[Records from a dataset]

-- ==== Sys2Proof/Machine/Report.lean ====
section
/-!
DEFINITION. Save records (R57, R58), fault reports (R410, R411, R415), and the events FAULT_PATH and
SAFE_POINT_SAVE (R56, R410).
-/
namespace Sys2Proof.Machine

/-! ## Save records (R57) -/

/-- The bytes of the registers that a bitmap lists, in increasing number. -/
def listedBytes (map count size : Nat) (f : Nat → Nat) : List Byte :=
  (List.range count).flatMap fun r => if nbit map r then leBytes (f r) size else []

/-- A save record: header, live `g` registers, padding to a multiple of 64 bytes, live `v` and `m` registers. -/
def saveRecord (x : Slot) (resume desc : Word) (gmap vmap mmap format : Nat) : List Byte :=
  let head := leBytes resume.toNat 8 ++ leBytes desc.toNat 8 ++ leBytes gmap 4 ++ leBytes vmap 4 ++ leBytes mmap 1 ++
    leBytes format 1 ++ leBytes x.prio 1 ++ leBytes 0 1 ++ leBytes x.taskId 4
  let gs := listedBytes gmap 32 8 fun r => (x.getG (Fin.ofNat 32 r)).toNat
  let pad := List.replicate ((64 - (32 + gs.length) % 64) % 64) (0#8)
  head ++ gs ++ pad ++ (listedBytes vmap 32 64 fun r => (x.getV (Fin.ofNat 32 r)).toNat) ++
    listedBytes mmap 8 8 fun r => (x.getM (Fin.ofNat 8 r)).toNat

/-- What became of a save. -/
inductive SaveAt where
  | position (p : Nat)
  /-- All four positions of the logical core are occupied. -/
  | full
  /-- The record could not be written: the context is made dead (R464). -/
  | failed
deriving DecidableEq, Repr

/-- The lowest position of a logical core that is not occupied (R57, R58). -/
def Context.freePosition (c : Context) (l : Nat) : Option Nat := (List.range 4).find? fun p => !c.occupied.contains (l * 4 + p)

/-- Writes the save record of a slot at the lowest position that is free. -/
def State.writeSave (s : State) (k : Nat) (bytes : List Byte) : State × SaveAt :=
  let x := s.getSlot k
  let c := s.getCtx x.ctx
  match c.freePosition x.lcore with
  | none => (s, .full)
  | some p =>
    match s.tableWrite x.ctx (c.saveAddr x.lcore p) bytes with
    | none => (s, .failed)
    | some s =>
      let c := s.getCtx x.ctx
      let i := x.lcore * 4 + p
      (s.setCtx x.ctx { c with occupied := i :: c.occupied, seqs := tabSet c.seqs i x.seq }, .position p)

/-- Nothing of the slot's earlier work is still to come (R56, R410): shipped words, V words, reductions, creations,
replies, engine acceptances. -/
def Slot.quiet (x : Slot) : Bool :=
  !x.holding && x.vIdle && x.reductions.isEmpty && x.creations == 0 && x.ownCreations == 0 && x.busy.isEmpty &&
  (match x.wait with | none => true | some .sent => false | some _ => true)

/-- Ends an activation that has been saved or reported: the slot is free for dispatch, and its logical core may now be
pre-empted (R56, R59, R415). -/
def State.leaveSlot (s : State) (k : Nat) : State :=
  let s := if (s.getSlot k).stub.isSome then s.resumedOne k else s
  let x := s.getSlot k
  ((s.setSlot k x.freed).preemptSettle (coreOfSlot k) x.ctx x.lcore).post (.dispatch (coreOfSlot k))

/-! ## Fault reports (R411) -/

/-- Sends a report to the supervisor of its context (R411, R415). -/
def State.sendReport (s : State) (place : Nat) (r : Report) : State := s.tellSupervisor place r.ctx 0 r.cause none r.msg

/-- A fault of a supervisor activation (R415): of containment context, and so told on paths 2 and 3 (R406). -/
def State.supervisorFault (s : State) (place : Nat) (r : Report) : State :=
  s.loseReported place r.ctx ⟨0, 2, r.cause, 4, some r.ctx, none, place, r.ctx⟩ fun seq =>
    { r with record := seq }.msg

/-- A fault with no activation to stop, or whose activation has ended: it kills a supervisor context and is reported of
any other (R415, R448). -/
def State.reportEnded (s : State) (place : Nat) (supervisor : Bool) (r : Report) : State :=
  if supervisor then s.supervisorFault place r else s.sendReport place r

/-! ## FAULT_PATH (R410) -/

/-- A refused update that its activation has not come to report is reported as of an ended one (R448). -/
def State.reportRefusal (s : State) (k : Nat) (x : Slot) : State :=
  match x.refusal with
  | some (d, va) =>
    s.sendReport (s.slotPlace k)
      ⟨Cause.cls.code, false, x.ctx, none, x.lcore, 0, va, x.taskId, d ||| 0x8000, s.slotIdOf k, 0⟩
  | none => s

/-- Whether the fault leaves registers that cannot be saved: POISON detail 5 (R471). -/
def Exc.unsaved (e : Exc) : Bool := e.cause == Cause.poison.code && e.detail == 5

/-- The fault path of a slot: a fault of a supervisor activation kills its context; else, once earlier work has drained,
the full save record, the end of the activation, and the report. -/
def State.faultPath (s : State) (k : Nat) (e : Exc) : State :=
  let x := s.getSlot k
  let place := s.slotPlace k
  if x.supervisor then
    s.supervisorFault place ⟨e.cause, e.remote, x.ctx, none, x.lcore, e.pc, e.value, x.taskId, e.detail, s.slotIdOf k, e.record⟩
  else if !x.quiet then s
  else
    let save := if e.unsaved then (s, SaveAt.full) else s.writeSave k (saveRecord x e.pc 0 (2 ^ 32 - 1) (2 ^ 32 - 1) 255 1)
    match save with
    | (s, .failed) => s.tableFailure place x.ctx
    | (s, p) =>
      let r : Report := ⟨e.cause, e.remote, x.ctx, (match p with | .position p => some p | _ => none), x.lcore, e.pc,
        e.value, x.taskId, e.detail, s.slotIdOf k, e.record⟩
      ((s.leaveSlot k).sendReport place r).reportRefusal k x

/-- FAULT_PATH of a slot, tried again whenever some of its earlier work ends. -/
def execFaultPath (s : State) : Out :=
  match s.agenda with
  | .faultPath k :: t =>
    let s := { s with agenda := t }
    .next (match (s.getSlot k).phase with
      | .faulting e => s.faultPath k e
      | _ => s)
  | _ => .next s

/-! ## SAFE_POINT_SAVE (R56, R57) -/

/-- The save of a slot at a safe point: format 0, and its position counts for the completion (R59). -/
def State.safePointSave (s : State) (k : Nat) (desc : Word) (gmap vmap mmap : Nat) : State :=
  let x := s.getSlot k
  let core := coreOfSlot k
  if !x.quiet then s
  else
    match s.writeSave k (saveRecord x x.pc desc gmap vmap mmap 0) with
    | (s, .position p) =>
      let c := s.getCore core
      let marks := c.marks.map fun m => if m.ctx = x.ctx ∧ m.lcore = x.lcore then { m with saved := p :: m.saved } else m
      (s.setCore core { c with marks := marks }).leaveSlot k
    | (s, _) => s.tableFailure (s.slotPlace k) x.ctx

/-- SAFE_POINT_SAVE, tried again whenever some of the slot's earlier work ends. -/
def execSafePointSave (s : State) : Out :=
  match s.agenda with
  | .safePointSave k :: t =>
    let s := { s with agenda := t }
    .next (match (s.getSlot k).phase with
      | .saving desc g v m => s.safePointSave k desc g v m
      | _ => s)
  | _ => .next s

end Sys2Proof.Machine
end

→ TASK OBJECTIVE
Where a line of the records holds the word "writeSave", copy that line.

→ RESPONSE TO THIS EXERCISE
def State.writeSave (s : State) (k : Nat) (bytes : List Byte) : State × SaveAt :=
    let save := if e.unsaved then (s, SaveAt.full) else s.writeSave k (saveRecord x e.pc 0 (2 ^ 32 - 1) (2 ^ 32 - 1) 255 1)
    match s.writeSave k (saveRecord x x.pc desc gmap vmap mmap 0) with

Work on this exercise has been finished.